§ **GIVEN ENTRIES**:
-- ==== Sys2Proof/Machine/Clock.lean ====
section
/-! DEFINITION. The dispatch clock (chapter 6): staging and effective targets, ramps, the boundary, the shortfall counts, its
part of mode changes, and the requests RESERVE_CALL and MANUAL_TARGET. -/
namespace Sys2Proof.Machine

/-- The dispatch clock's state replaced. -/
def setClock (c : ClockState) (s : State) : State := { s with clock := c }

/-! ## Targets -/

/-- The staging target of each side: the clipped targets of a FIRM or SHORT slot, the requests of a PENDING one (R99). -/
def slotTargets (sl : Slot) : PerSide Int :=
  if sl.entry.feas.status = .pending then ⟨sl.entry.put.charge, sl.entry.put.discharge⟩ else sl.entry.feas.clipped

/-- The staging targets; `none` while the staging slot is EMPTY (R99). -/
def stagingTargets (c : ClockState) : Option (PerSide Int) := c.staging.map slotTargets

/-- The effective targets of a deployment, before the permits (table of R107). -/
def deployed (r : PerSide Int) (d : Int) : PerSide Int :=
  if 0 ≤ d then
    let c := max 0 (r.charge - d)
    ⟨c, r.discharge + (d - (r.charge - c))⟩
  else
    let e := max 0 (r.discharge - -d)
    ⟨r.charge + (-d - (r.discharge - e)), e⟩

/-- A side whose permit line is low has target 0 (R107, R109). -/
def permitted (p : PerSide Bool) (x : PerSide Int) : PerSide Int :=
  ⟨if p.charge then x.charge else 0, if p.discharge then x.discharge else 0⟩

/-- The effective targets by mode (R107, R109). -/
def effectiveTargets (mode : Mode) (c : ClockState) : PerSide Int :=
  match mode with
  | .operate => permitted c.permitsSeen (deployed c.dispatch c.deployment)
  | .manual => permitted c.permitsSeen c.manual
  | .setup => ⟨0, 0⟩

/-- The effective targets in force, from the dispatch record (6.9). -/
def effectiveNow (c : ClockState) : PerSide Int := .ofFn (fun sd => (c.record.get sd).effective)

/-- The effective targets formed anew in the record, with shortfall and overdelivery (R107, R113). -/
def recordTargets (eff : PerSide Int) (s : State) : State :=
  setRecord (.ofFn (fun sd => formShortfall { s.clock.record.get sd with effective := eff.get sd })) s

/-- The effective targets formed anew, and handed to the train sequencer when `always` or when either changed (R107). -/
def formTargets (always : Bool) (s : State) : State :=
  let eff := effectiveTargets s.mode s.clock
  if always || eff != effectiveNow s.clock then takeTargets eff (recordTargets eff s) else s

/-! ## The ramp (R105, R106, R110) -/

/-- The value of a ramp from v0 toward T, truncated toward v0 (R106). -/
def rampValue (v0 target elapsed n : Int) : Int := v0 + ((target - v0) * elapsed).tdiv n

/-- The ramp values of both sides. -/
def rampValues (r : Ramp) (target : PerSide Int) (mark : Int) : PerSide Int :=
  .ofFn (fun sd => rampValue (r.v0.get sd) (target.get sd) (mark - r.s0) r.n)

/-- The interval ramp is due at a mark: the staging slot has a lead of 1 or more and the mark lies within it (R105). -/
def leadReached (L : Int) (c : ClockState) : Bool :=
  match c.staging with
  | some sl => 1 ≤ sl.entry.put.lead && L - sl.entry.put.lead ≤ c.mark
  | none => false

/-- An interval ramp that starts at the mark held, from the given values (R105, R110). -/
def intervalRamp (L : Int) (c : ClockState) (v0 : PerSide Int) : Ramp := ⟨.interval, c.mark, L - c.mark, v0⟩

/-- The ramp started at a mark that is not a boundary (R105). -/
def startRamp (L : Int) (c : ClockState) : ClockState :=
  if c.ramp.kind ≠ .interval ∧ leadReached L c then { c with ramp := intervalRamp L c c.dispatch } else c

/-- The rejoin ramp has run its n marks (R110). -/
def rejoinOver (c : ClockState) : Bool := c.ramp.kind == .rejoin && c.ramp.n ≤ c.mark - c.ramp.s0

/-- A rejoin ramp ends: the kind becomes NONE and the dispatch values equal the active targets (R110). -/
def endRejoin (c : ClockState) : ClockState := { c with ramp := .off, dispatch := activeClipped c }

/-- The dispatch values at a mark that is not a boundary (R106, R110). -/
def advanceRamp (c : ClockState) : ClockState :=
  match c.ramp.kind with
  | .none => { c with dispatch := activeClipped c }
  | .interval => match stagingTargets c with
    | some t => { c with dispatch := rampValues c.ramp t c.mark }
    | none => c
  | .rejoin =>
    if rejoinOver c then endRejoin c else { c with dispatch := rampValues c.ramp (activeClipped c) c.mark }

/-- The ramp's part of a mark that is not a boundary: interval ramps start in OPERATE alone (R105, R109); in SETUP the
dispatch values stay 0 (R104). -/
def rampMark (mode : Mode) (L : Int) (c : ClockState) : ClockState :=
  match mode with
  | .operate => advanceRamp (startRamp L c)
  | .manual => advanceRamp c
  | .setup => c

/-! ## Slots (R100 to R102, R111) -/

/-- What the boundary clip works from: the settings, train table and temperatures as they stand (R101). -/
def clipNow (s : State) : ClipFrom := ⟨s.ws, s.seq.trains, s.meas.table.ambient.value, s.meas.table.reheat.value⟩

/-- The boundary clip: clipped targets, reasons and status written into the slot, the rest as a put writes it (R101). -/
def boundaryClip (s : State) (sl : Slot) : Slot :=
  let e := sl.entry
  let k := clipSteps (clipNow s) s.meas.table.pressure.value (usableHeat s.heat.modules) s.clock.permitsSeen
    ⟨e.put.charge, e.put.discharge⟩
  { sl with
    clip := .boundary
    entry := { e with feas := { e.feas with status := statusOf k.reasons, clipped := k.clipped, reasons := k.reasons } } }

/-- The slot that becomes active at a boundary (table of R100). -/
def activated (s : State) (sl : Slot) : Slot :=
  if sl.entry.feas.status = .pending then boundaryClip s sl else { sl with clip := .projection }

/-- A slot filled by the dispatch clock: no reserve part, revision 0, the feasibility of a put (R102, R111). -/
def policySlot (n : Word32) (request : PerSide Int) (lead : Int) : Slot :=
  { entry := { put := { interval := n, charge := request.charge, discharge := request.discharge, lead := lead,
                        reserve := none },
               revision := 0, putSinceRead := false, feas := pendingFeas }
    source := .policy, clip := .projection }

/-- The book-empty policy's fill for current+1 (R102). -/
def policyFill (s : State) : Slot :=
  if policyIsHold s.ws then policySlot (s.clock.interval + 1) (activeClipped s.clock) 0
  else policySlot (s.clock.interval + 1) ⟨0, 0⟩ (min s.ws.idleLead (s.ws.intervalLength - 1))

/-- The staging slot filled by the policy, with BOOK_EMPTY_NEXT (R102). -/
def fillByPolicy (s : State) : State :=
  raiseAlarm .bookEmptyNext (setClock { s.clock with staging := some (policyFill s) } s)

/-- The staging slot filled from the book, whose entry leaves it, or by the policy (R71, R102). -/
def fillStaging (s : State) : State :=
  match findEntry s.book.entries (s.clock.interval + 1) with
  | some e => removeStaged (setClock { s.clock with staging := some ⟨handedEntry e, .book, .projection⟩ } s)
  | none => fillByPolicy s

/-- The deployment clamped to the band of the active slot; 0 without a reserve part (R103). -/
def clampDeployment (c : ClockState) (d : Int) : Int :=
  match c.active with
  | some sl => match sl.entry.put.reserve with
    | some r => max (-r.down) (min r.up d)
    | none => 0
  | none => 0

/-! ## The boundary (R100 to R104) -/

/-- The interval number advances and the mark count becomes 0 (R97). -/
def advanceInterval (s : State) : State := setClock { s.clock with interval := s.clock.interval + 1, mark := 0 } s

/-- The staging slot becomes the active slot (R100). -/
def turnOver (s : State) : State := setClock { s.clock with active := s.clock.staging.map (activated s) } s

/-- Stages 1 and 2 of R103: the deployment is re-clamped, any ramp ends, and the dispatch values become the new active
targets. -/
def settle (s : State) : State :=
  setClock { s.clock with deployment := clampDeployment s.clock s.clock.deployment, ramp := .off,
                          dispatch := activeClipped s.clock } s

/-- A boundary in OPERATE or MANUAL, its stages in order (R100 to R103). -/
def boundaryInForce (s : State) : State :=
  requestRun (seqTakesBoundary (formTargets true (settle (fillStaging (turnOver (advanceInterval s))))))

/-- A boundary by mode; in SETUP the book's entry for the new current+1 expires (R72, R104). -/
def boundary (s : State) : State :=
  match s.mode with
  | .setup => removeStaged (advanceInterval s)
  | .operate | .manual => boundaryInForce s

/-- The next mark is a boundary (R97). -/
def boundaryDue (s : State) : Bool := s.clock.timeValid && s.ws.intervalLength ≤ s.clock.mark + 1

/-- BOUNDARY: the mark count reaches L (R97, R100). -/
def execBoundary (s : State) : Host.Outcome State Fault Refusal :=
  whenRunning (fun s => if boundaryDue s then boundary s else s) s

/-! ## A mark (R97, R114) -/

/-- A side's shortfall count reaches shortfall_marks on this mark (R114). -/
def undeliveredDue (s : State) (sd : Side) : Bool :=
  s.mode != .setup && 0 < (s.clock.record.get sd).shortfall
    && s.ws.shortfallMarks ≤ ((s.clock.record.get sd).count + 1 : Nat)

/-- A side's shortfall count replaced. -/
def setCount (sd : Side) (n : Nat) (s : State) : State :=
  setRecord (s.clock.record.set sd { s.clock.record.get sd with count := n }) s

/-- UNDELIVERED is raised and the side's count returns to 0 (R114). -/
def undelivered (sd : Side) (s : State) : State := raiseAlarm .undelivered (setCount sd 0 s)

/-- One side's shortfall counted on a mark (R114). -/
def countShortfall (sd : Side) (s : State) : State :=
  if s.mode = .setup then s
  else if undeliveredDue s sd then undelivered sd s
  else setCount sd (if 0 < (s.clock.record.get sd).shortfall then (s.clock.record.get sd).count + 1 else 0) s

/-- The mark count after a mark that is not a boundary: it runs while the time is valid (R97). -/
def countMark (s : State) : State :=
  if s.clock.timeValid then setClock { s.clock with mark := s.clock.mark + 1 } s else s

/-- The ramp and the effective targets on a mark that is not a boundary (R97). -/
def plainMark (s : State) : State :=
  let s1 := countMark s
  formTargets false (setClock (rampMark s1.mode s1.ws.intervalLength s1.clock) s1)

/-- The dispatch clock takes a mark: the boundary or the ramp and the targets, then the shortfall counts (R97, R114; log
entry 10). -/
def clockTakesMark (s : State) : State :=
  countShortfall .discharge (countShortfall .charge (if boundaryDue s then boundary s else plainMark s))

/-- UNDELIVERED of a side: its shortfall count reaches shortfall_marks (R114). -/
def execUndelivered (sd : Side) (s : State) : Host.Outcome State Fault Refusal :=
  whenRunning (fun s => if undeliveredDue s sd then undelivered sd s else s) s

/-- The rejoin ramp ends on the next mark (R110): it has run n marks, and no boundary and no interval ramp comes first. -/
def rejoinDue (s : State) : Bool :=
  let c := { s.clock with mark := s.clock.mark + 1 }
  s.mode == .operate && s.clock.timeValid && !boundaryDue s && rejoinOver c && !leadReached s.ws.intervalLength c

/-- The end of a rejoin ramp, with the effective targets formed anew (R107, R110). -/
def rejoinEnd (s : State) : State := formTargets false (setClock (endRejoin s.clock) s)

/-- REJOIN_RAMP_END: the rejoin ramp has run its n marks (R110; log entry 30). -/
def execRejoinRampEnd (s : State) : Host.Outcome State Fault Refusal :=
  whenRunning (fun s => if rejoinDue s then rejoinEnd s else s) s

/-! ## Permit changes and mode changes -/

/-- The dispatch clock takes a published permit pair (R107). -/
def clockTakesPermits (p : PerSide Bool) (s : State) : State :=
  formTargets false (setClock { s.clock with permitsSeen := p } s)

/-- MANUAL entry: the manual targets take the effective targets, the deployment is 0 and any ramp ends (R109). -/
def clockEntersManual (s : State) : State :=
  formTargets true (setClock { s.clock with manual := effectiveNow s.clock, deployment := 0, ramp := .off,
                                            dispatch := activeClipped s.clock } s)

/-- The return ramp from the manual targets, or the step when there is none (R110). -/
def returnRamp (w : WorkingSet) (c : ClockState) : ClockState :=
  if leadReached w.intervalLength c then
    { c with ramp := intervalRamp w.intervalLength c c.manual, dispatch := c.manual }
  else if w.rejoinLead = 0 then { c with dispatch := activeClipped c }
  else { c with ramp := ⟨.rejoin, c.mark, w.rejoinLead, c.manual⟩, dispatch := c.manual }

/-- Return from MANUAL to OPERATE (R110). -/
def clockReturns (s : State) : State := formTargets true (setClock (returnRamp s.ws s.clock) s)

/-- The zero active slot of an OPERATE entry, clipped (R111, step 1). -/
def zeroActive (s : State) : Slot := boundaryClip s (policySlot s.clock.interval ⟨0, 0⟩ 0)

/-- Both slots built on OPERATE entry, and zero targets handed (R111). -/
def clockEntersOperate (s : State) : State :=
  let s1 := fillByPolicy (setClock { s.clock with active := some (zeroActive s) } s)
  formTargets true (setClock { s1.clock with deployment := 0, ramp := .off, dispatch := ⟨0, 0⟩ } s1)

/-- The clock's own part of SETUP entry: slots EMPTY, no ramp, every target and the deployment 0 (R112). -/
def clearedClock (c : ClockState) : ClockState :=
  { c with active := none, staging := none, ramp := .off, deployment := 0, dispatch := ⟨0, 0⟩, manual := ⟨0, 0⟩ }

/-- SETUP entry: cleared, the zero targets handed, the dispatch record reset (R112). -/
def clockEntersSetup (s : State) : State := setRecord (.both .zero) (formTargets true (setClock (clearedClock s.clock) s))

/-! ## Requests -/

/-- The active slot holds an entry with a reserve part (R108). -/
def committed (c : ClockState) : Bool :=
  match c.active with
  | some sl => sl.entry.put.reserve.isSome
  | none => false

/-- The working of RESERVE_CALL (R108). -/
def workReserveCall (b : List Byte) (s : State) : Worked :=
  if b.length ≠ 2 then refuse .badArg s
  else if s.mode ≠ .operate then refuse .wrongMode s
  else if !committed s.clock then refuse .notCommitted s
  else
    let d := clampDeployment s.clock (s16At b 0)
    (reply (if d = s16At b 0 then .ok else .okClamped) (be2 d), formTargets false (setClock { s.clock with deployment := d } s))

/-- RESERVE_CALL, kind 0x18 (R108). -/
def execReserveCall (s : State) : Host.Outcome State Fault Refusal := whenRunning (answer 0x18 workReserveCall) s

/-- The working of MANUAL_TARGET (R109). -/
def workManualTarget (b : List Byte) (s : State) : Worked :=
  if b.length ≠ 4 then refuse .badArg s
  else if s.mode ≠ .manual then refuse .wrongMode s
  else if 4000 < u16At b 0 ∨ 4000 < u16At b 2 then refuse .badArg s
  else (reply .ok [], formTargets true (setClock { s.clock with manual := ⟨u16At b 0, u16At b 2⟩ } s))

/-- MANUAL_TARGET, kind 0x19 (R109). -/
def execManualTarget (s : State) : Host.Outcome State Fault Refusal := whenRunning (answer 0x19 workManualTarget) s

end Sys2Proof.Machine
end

§ **YOUR INSTRUCTIONS**: Output, from the data above, the lines from the line with "dispatch values stay 0 (R104). -/" to the line with "source := .policy, clip" exactly as they stand, both ends included and nothing else.

§ **RESULT**:
dispatch values stay 0 (R104). -/
def rampMark (mode : Mode) (L : Int) (c : ClockState) : ClockState :=
  match mode with
  | .operate => advanceRamp (startRamp L c)
  | .manual => advanceRamp c
  | .setup => c

/-! ## Slots (R100 to R102, R111) -/

/-- What the boundary clip works from: the settings, train table and temperatures as they stand (R101). -/
def clipNow (s : State) : ClipFrom := ⟨s.ws, s.seq.trains, s.meas.table.ambient.value, s.meas.table.reheat.value⟩

/-- The boundary clip: clipped targets, reasons and status written into the slot, the rest as a put writes it (R101). -/
def boundaryClip (s : State) (sl : Slot) : Slot :=
  let e := sl.entry
  let k := clipSteps (clipNow s) s.meas.table.pressure.value (usableHeat s.heat.modules) s.clock.permitsSeen
    ⟨e.put.charge, e.put.discharge⟩
  { sl with
    clip := .boundary
    entry := { e with feas := { e.feas with status := statusOf k.reasons, clipped := k.clipped, reasons := k.reasons } } }

/-- The slot that becomes active at a boundary (table of R100). -/
def activated (s : State) (sl : Slot) : Slot :=
  if sl.entry.feas.status = .pending then boundaryClip s sl else { sl with clip := .projection }

/-- A slot filled by the dispatch clock: no reserve part, revision 0, the feasibility of a put (R102, R111). -/
def policySlot (n : Word32) (request : PerSide Int) (lead : Int) : Slot :=
  { entry := { put := { interval := n, charge := request.charge, discharge := request.discharge, lead := lead,
                        reserve := none },
               revision := 0, putSinceRead := false, feas := pendingFeas }
    source := .policy, clip := .projection }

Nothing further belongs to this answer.